Segment Start: Input for this task

/-! ## The bit writer -/

/-- A byte stored at OBUF[OLEN] leaves every byte of the stream known and the writer between two bytes (R75, R80). -/
theorem storeByte_legal {s : State} (hs : s.legal) (h0 : s.err = 0) (hroom : s.olen.toNat ≠ s.params.obufCap) (v : Byte)
    (closed : Bool) :
    ({ s with
      obuf := s.obuf.setByte s.olen.toNat v
      olen := BitVec.ofNat 32 (s.olen.toNat + 1)
      wacc := 0
      wcnt := 0
      wclosed := closed } : State).legal := by
  obtain ⟨hcap, -⟩ := caps_lt_of_legal hs
  obtain ⟨hp, herr, ⟨holen, -, hopen⟩, hr, hg, hi, hibuf, hobuf, hlb, hibufCap, hobufCap, hlbCap⟩ := hs
  obtain ⟨-, -, hknown⟩ := hopen h0
  have hnew : (BitVec.ofNat 32 (s.olen.toNat + 1)).toNat = s.olen.toNat + 1 :=
    toNat_ofNat_of_lt (by omega)
  refine ⟨hp, herr, ⟨?olen, by simp, fun _ => ⟨by simp, by simp, fun i hlt => ?known⟩⟩, hr, hg, hi, hibuf,
    Memory.wf_setByte _ _ _ hobuf, hlb, hibufCap, fun i hle => ?beyond, hlbCap⟩
  case olen =>
    show (BitVec.ofNat 32 (s.olen.toNat + 1)).toNat ≤ s.params.obufCap
    omega
  case known =>
    change i < (BitVec.ofNat 32 (s.olen.toNat + 1)).toNat at hlt
    show ((s.obuf.setByte s.olen.toNat v).byteAt? i).isSome
    rw [Memory.byteAt?_setByte]
    split
    · rfl
    · exact hknown i (by omega)
  case beyond =>
    change s.params.obufCap ≤ i at hle
    show (s.obuf.setByte s.olen.toNat v).byteAt? i = none
    rw [Memory.byteAt?_setByte_other _ _ (by omega)]
    exact hobufCap i hle

/-- R34: one more bit in a byte that it does not complete. -/
theorem pushBit_legal {s : State} (hs : s.legal) (h0 : s.err = 0) (b : Bool) (hne : s.wcnt.toNat + 1 ≠ 8) :
    ({ s with
      wacc := BitVec.ofNat 8 (2 * s.wacc.toNat + b.toNat)
      wcnt := BitVec.ofNat 4 (s.wcnt.toNat + 1) } : State).legal := by
  obtain ⟨hp, herr, ⟨holen, -, hopen⟩, hr, hg, hi, hst⟩ := hs
  obtain ⟨hwcnt, hwacc, hknown⟩ := hopen h0
  have hcnt : (BitVec.ofNat 4 (s.wcnt.toNat + 1)).toNat = s.wcnt.toNat + 1 :=
    toNat_ofNat_of_lt (by omega)
  have hacc : (BitVec.ofNat 8 (2 * s.wacc.toNat + b.toNat)).toNat < 2 ^ (s.wcnt.toNat + 1) := by
    have hb := b.toNat_le
    refine Nat.lt_of_le_of_lt (Nat.mod_le _ _) ?_
    rw [pow_succ]
    omega
  refine ⟨hp, herr, ⟨holen, ?_, fun _ => ⟨?_, ?_, hknown⟩⟩, hr, hg, hi, hst⟩
  · show (BitVec.ofNat 4 (s.wcnt.toNat + 1)).toNat ≤ 8
    omega
  · show (BitVec.ofNat 4 (s.wcnt.toNat + 1)).toNat ≤ 7
    omega
  · show (BitVec.ofNat 8 (2 * s.wacc.toNat + b.toNat)).toNat < 2 ^ (BitVec.ofNat 4 (s.wcnt.toNat + 1)).toNat
    rw [hcnt]
    exact hacc

theorem putBit_legal {b : Bool} {s t : State} (hs : s.legal) (h0 : s.err = 0) (h : putBit b s = some t) :
    t.legal ∧ t.err = 0 := by
  simp only [putBit] at h
  split at h
  · split at h <;> cases h
    exact ⟨storeByte_legal hs h0 ‹_› _ s.wclosed, h0⟩
  · cases h
    exact ⟨pushBit_legal hs h0 b ‹_›, h0⟩

theorem putList_legal {l : List Bool} {s t : State} (hs : s.legal) (h0 : s.err = 0) (h : putList l s = some t) :
    t.legal := by
  induction l generalizing s with
  | nil => cases h; exact hs
  | cons b l ih =>
    simp only [putList, Option.bind_eq_some_iff] at h
    obtain ⟨u, hu, h⟩ := h
    obtain ⟨hlegal, herr⟩ := putBit_legal hs h0 hu
    exact ih hlegal herr h

/-- R77. -/
theorem openedWriter_legal {s : State} (hs : s.legal) :
    ({ s with olen := 0, wacc := 0, wcnt := 0, wclosed := false } : State).legal := by
  obtain ⟨hp, herr, -, hr, hg, hi, hst⟩ := hs
  exact ⟨hp, herr, by simp [State.legalWriter], hr, hg, hi, hst⟩

/-- R80. -/
theorem execWclose_legal {s t : State} (hs : s.legal) (h : execWclose s = .next t) : t.legal := by
  refine runCommand_legal hs (fun u hu h0 => ?_) (fun e u hu => ?_) h
  · unfold closeWriter at hu
    split at hu
    · cases hu; exact hs
    split at hu
    · split at hu <;> cases hu
      exact storeByte_legal hs h0 ‹_› _ true
    · cases hu; exact hs
  · unfold closeWriter at hu
    split at hu
    · cases hu
    split at hu
    · split at hu <;> cases hu
      rfl
    · cases hu

/-! ## The bit reader -/

theorem movesCursor_legal {s t : State} (hs : s.legal) (x : Word64) (h : movesCursor s t) :
    ({ t with res := x } : State).legal := by
  obtain ⟨hp, herr, hw, ⟨hilen, hrpos⟩, hg, hi, hst⟩ := hs
  obtain ⟨hframe, hcursor⟩ := h
  have hcursor := hcursor hrpos
  rw [hframe] at hcursor ⊢
  exact ⟨hp, herr, hw, ⟨hilen, hcursor⟩, hg, hi, hst⟩

/-- R81. -/
theorem execRopen_legal {r : OperandSource} {s t : State} (hs : s.legal) (h : execRopen r s = .next t) : t.legal := by
  refine runCommand_legal hs (fun u hu _ => ?_) (fun e u hu => ?_) h
  · split at hu <;> cases hu
    obtain ⟨hp, herr, hw, -, hg, hi, hst⟩ := hs
    refine ⟨hp, herr, hw, ⟨Nat.le_trans (Nat.mod_le _ _) (Nat.not_lt.mp ‹_›), by simp⟩, hg, hi, hst⟩
  · split at hu <;> cases hu
    rfl

/-! ## The Golomb parameters -/

theorem ceilLog2_le {m n : Nat} (h : m ≤ 2 ^ n) : ceilLog2 m ≤ n := by
  by_contra hlt
  have := (ceilLog2_spec m).2 n (by omega)
  omega

/-- R32, R33: b and t of a parameter of 32 bits fit GB and GT. -/
theorem golombParams_fit (p : Config.Params) (m : Nat) (f : Bool) (h1 : 1 ≤ m) (h2 : m < 2 ^ 32) :
    (golombParams p m f).1 < 2 ^ 6 ∧ (golombParams p m f).2 < 2 ^ 32 := by
  have hb0 : ceilLog2 m ≤ 32 := ceilLog2_le h2.le
  have ht : ∀ k, k ≤ 32 → 2 ^ k - m < 2 ^ 32 := fun k hk => by
    have := Nat.pow_le_pow_right (n := 2) (by decide) hk
    omega
  have hb : (golombParams p m f).1 ≤ 32 := by
    simp only [golombParams]
    split <;> omega
  refine ⟨by omega, ?_⟩
  cases hfrom : p.forceTFrom with
  | forcedB =>
    have heq : (golombParams p m f).2 = 2 ^ (golombParams p m f).1 - m := by simp only [golombParams, hfrom]
    rw [heq]
    exact ht _ hb
  | unforcedB =>
    have heq : (golombParams p m f).2 = 2 ^ ceilLog2 m - m := by simp only [golombParams, hfrom]
    rw [heq]
    exact ht _ hb0

/-- R87. -/
theorem execGsetm_legal {f : BitVec 7} {r : OperandSource} {s t : State} (hs : s.legal) (h : execGsetm f r s = .next t) :
    t.legal := by
  refine runCommand_legal hs (fun u hu _ => ?_) (fun e u hu => ?_) h
  · split at hu
    · cases hu
    split at hu
    · cases hu
    · rename_i hx
      cases hu
      obtain ⟨hp, herr, hw, hr, -, hi, hst⟩ := hs
      have h2 : asU64 (s.operand r) < 2 ^ 32 := by omega
      obtain ⟨hgb, hgt⟩ := golombParams_fit s.params (asU64 (s.operand r)) (f == 1) (by omega) h2
      refine ⟨hp, herr, hw, hr, ?_, hi, hst⟩
      have hgm : (BitVec.ofNat 32 (asU64 (s.operand r))).toNat = asU64 (s.operand r) := toNat_ofNat_of_lt h2
      have hne : BitVec.ofNat 32 (asU64 (s.operand r)) ≠ 0 := ofNat_ne_zero (fun hz => hx (.inl hz)) h2
      simp only [State.legalGolomb]
      rw [if_neg hne, hgm, toNat_ofNat_of_lt hgb, toNat_ofNat_of_lt hgt]
  · split at hu
    · cases hu; rfl
    split at hu <;> cases hu
    rfl

/-! ## The image predictor -/

/-- R109. -/
theorem execIsetp_legal {f : BitVec 7} {s t : State} (hs : s.legal) (h : execIsetp f s = .next t) : t.legal := by
  refine runCommand_legal hs (fun u hu _ => ?_) (fun e u hu => ?_) h
  · split at hu <;> cases hu
    obtain ⟨hp, herr, hw, hr, hg, ⟨-, hi⟩, hst⟩ := hs
    exact ⟨hp, herr, hw, hr, hg, ⟨Nat.le_trans (Nat.mod_le _ _) (Nat.not_lt.mp ‹_›), hi⟩, hst⟩
  · split at hu <;> cases hu
    rfl

/-- R110. -/
theorem execIsetw_legal {r : OperandSource} {s t : State} (hs : s.legal) (h : execIsetw r s = .next t) : t.legal := by
  refine runCommand_legal hs (fun u hu _ => ?_) (fun e u hu => ?_) h
  · split at hu
    · cases hu
    · rename_i hx
      cases hu
      obtain ⟨-, hcap⟩ := caps_lt_of_legal hs
      obtain ⟨hp, herr, hw, hr, hg, ⟨hipid, -⟩, hst⟩ := hs
      have hiw : (BitVec.ofNat 32 (asU64 (s.operand r))).toNat = asU64 (s.operand r) := toNat_ofNat_of_lt (by omega)
      have hne : BitVec.ofNat 32 (asU64 (s.operand r)) ≠ 0 := ofNat_ne_zero (fun hz => hx (.inl hz)) (by omega)
      refine ⟨hp, herr, hw, hr, hg, ⟨hipid, ?_, ?_, by simp, by simp⟩, hst⟩
      · show (BitVec.ofNat 32 (asU64 (s.operand r))).toNat ≤ s.params.imgMaxW
        omega
      · rw [if_neg hne]
        show 0 < (BitVec.ofNat 32 (asU64 (s.operand r))).toNat
        omega
  · split at hu <;> cases hu
    rfl

/-- R108: the scan stays inside the row, and the pixel it stores is one that Nbr can read from then on. -/
theorem advance_legal {s : State} (hs : s.legal) (hiw : s.iw ≠ 0) (p : Byte) (x : Word64) :
    ({ s.advance p with res := x } : State).legal := by
  obtain ⟨hp, herr, hw, hr, hg, ⟨hipid, hmax, hix, hrow, habove⟩, hibuf, hobuf, hlb, hibufCap, hobufCap, hlbCap⟩ := hs
  rw [if_neg hiw] at hix
  obtain ⟨-, hstored, hmoved, -⟩ := advance_movedOn s p x hix
  change ∀ k, (s.advance p).lb.byteAt? k = _ at hstored
  change if _ then (s.advance p).ix = 0 ∧ (s.advance p).iy.toNat = _ else (s.advance p).ix.toNat = _ ∧ (s.advance p).iy = _
    at hmoved
  have hread : ∀ k, k ≤ s.ix.toNat ∨ (s.lb.byteAt? k).isSome → ((s.advance p).lb.byteAt? k).isSome := fun k hk => by
    rw [hstored k]
    split
    · rfl
    · exact hk.elim (fun hle => hrow k (by omega)) id
  refine ⟨hp, herr, hw, hr, hg, ⟨hipid, hmax, ?inside, fun k hk => hread k ?row, fun hy k hk => hread k ?above⟩, hibuf, hobuf,
    Memory.wf_setByte _ _ _ hlb, hibufCap, hobufCap, fun k hle => ?beyond⟩
  case inside =>
    show if s.iw = 0 then _ else (s.advance p).ix.toNat < s.iw.toNat
    rw [if_neg hiw]
    split at hmoved
    · rw [hmoved.1]
      exact Nat.zero_lt_of_lt hix
    · omega
  case row =>
    change k < (s.advance p).ix.toNat at hk
    split at hmoved
    · rw [hmoved.1] at hk
      exact absurd hk (Nat.not_lt_zero k)
    · exact .inl (by omega)
  case above =>
    change 0 < (s.advance p).iy.toNat at hy
    change k < s.iw.toNat at hk
    split at hmoved
    · exact .inl (by omega)
    · rw [hmoved.2] at hy
      exact .inr (habove hy k hk)
  case beyond =>
    change s.params.imgMaxW ≤ k at hle
    show (s.advance p).lb.byteAt? k = none
    rw [hstored, if_neg (by omega)]
    exact hlbCap k hle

Segment End: Input for this task

▶ Task brief:
All lines from the start of the entries through the line where "obtain ⟨hcap, -⟩ := caps_lt_of_legal hs" sits should be duplicated exactly, with nothing else in the output.

▶ Solution to the problem:
/-! ## The bit writer -/

/-- A byte stored at OBUF[OLEN] leaves every byte of the stream known and the writer between two bytes (R75, R80). -/
theorem storeByte_legal {s : State} (hs : s.legal) (h0 : s.err = 0) (hroom : s.olen.toNat ≠ s.params.obufCap) (v : Byte)
    (closed : Bool) :
    ({ s with
      obuf := s.obuf.setByte s.olen.toNat v
      olen := BitVec.ofNat 32 (s.olen.toNat + 1)
      wacc := 0
      wcnt := 0
      wclosed := closed } : State).legal := by
  obtain ⟨hcap, -⟩ := caps_lt_of_legal hs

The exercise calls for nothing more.